The U.S. Department of Labor had filed a lawsuit against the North Canton, Ohio-based Star Air Inc. and owner Robert R. Custer for firing the two drivers. One had been stopped by police in West Virginia and cited for hauling an excess load without a CDL, operating an overweight trailer and driving without a logbook. The truck also did not display the name of the company, its home base or its DOT number.
That driver told another driver about the situation, who was also operating without the proper display of information, and both refused to drive until the issues were resolved.
The company then fired both.
The judge presiding over the case ruled in favor of the Department of Labor, saying the termination of the drivers violated whistleblower protections in the 1982 Surface Transportation Assistance Act.

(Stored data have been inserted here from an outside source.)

theorem padTo_getD {n b : Nat} (l : List Byte) (h : b < n) : (padTo n l).getD b 0 = l.getD b 0 := by
  simp only [padTo, List.getD_eq_getElem?_getD, List.getElem?_append, List.length_take, List.getElem?_take, List.getElem?_replicate]
  by_cases hb : b < l.length
  · rw [if_pos (by omega), if_pos h]
  · rw [if_neg (by omega), List.getElem?_eq_none (by omega)]
    split <;> rfl

theorem byteIn_ofBytes (l : List Byte) (b : Nat) : byteIn (ofBytes l) b = (l.getD b 0).toNat := by
  unfold byteIn
  induction l generalizing b with
  | nil => simp [ofBytes]
  | cons x l ih =>
    have hx : x.toNat < 256 := x.isLt
    cases b with
    | zero =>
      rw [ofBytes, pow_zero, Nat.div_one, Nat.add_mul_mod_self_left, Nat.mod_eq_of_lt hx]
      rfl
    | succ b =>
      rw [ofBytes, pow_succ', ← Nat.div_div_eq_div_mul, Nat.add_mul_div_left _ _ (by decide), Nat.div_eq_of_lt hx, Nat.zero_add, ih]
      rfl

/-- Rows of `w` bytes from pieces, 16 of them: byte `b` is byte `b % w` of piece `b / w`. -/
theorem getD_paddedRows {w : Nat} (hw : 0 < w) (rows : List (List Byte)) {b : Nat} (hb : b < 16 * w) :
    ((countFrom 0 16).flatMap fun i => padTo w (rows.getD i [])).getD b 0 = (rows.getD (b / w) []).getD (b % w) 0 := by
  have hrow : b / w < 16 := Nat.div_lt_of_lt_mul (by rwa [Nat.mul_comm])
  rw [getD_flatMap_rows (fun i _ => padTo_length w _) hw, Vector.countFrom_zero, List.getD_eq_getElem?_getD (l := List.map _ _),
    List.getElem?_map, List.getElem?_range hrow, Option.map_some, Option.getD_some, padTo_getD _ (Nat.mod_lt b hw)]

theorem length_paddedRows (w : Nat) (rows : List (List Byte)) :
    ((countFrom 0 16).flatMap fun i => padTo w (rows.getD i [])).length = 16 * w :=
  length_flatMap_rows fun _ _ => padTo_length w _

end Sys2Proof.Proofs.Matrix
end

section
/-!
PROOFS. What tile loads fill and tile stores store (spec/06, R177, Table 6-10).
-/
namespace Sys2Proof.Proofs.Matrix
open Sys2Proof.Machine Sys2Proof.Claims Sys2Proof.Proofs.Encoding Sys2Proof.Proofs.Integer

/-! ## Loads -/

/-- A tile load whose pieces are admitted reads them, fills an area of the matrix unit's memory and retires. -/
theorem fillsArea_tileLoad (s : State) (xa : XReg) (xs : LReg) (n size : Nat) {off len : Nat} {fill : List (List Byte) → List Byte}
    {f : (Nat → Nat) → Nat → Nat} (hoff : 2 ^ 18 ≤ off) (hlt : off < 2 ^ 24) (hend : off + len ≤ 2 ^ 24)
    (hfill : ∀ l : List (List Byte), l.length = n → (fill l).length = len ∧
      ∀ b, b < len → ((fill l).getD b 0).toNat = f (fun i => ofBytes (l.getD i [])) b) :
    FillsArea s (s.tileLoad xa xs n size fun u l => u.poke (winKey u.myCore off) (fill l)) (piecesOf s xa xs n size) size
      (winKey (s.cur / 8) off) len f := by
  intro r hr u
  have hread : KeepsThreads s u := keepsThreads_readAll s r
  have hcore : u.myCore = s.cur / 8 := congrArg (· / 8) hread.cur
  have hpieces : (s.readPieces r).2.length = n := by
    rw [readPieces_length, ← List.length_map (f := Prod.fst), admits_pieces_fst hr, List.length_range]
  obtain ⟨hlen, hbytes⟩ := hfill _ hpieces
  have hpoke : KeepsThreads u (u.poke (winKey (s.cur / 8) off) (fill (s.readPieces r).2)) := keepsThreads_poke _ _ _
  have hmem : (u.poke (winKey (s.cur / 8) off) (fill (s.readPieces r).2)).mem =
      u.mem.putBytes (winKey (s.cur / 8) off) (fill (s.readPieces r).2) := by
    rw [poke_winKey u _ hoff (by rwa [hlen]) hlt]
  refine ⟨_, (tileLoad_admitted hr _).trans (by rw [hcore]; exact State.fin_eq _ _), stepped_retire hpoke 4, quiet_retire hpoke 4,
    fun j hj => others_retire hpoke 4 (by rwa [hread.cur]), fun b hb => ?inside, fun k hk => ?outside⟩
  case inside =>
    rw [State.retire_mem, hmem, Memory.get_putBytes, if_pos (by omega), Nat.add_sub_cancel_left, hbytes b hb]
    exact congrArg (f · b) (funext fun i => (pieceNum_readAll s r i).symm)
  case outside =>
    rw [State.retire_mem, hmem, Memory.get_putBytes_out (by rwa [hlen])]

section
variable {s : State} {t : TReg} {acc : AReg} (xa : XReg) (xs : LReg)

theorem exec_tload (hq : NoEntry s (usesTile t)) (hd : descOk (s.tdesc s.myCore t) = true) : exec (.tload t xa xs) s =
    s.tileLoad xa xs (dRows (s.tdesc s.myCore t)) (rowBytes (s.tdesc s.myCore t)) fun u l => u.putTile u.myCore t l :=
  (if_pos hd).trans (afterQueue_noEntry hq _)

theorem exec_tloadt (hq : NoEntry s (usesTile t)) (hd : descOk (s.tdesc s.myCore t) = true)
    (ht : transposable (dFmt (s.tdesc s.myCore t)) = true) : exec (.tloadt t xa xs) s =
    s.tileLoad xa xs (dCols (s.tdesc s.myCore t)) (dRows (s.tdesc s.myCore t) * (tBits (dFmt (s.tdesc s.myCore t)) / 8)) fun u l =>
      u.putTile u.myCore t ((countFrom 0 (dRows (s.tdesc s.myCore t))).map fun i => column (tBits (dFmt (s.tdesc s.myCore t)) / 8) i l) :=
  (if_pos (Bool.and_eq_true_iff.mpr ⟨hd, ht⟩)).trans (afterQueue_noEntry hq _)

theorem exec_tloads (hq : NoEntry s (usesTile t)) (hd : descOk (s.tdesc s.myCore t) = true)
    (hs : scaled (dFmt (s.tdesc s.myCore t)) = true) : exec (.tloads t xa xs) s =
    s.tileLoad xa xs (dRows (s.tdesc s.myCore t)) ((scaleBlocks (s.tdesc s.myCore t)).1 * (scaleBlocks (s.tdesc s.myCore t)).2) fun u l =>
      u.putScales u.myCore t l :=
  (if_pos (Bool.and_eq_true_iff.mpr ⟨hd, hs⟩)).trans (afterQueue_noEntry hq _)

“No truck driver should be forced to drive while tired, sick or in violation of truck weight or hours-of-service requirements,” said David Michaels, assistant Secretary of Labor the DOL’s Occupational Safety and Health Administration. “OSHA will continue to defend America’s truck drivers against unscrupulous employers who unlawfully retaliate against drivers who assert their right to drive safely.”
The judge ordered the company to reinstate the drivers and pay them back wages. Star Air Inc. — along with successor company Akron Reserve Ammunition and company owner Custer — must pay the drivers the agreed-upon $302,000 over a three-year period.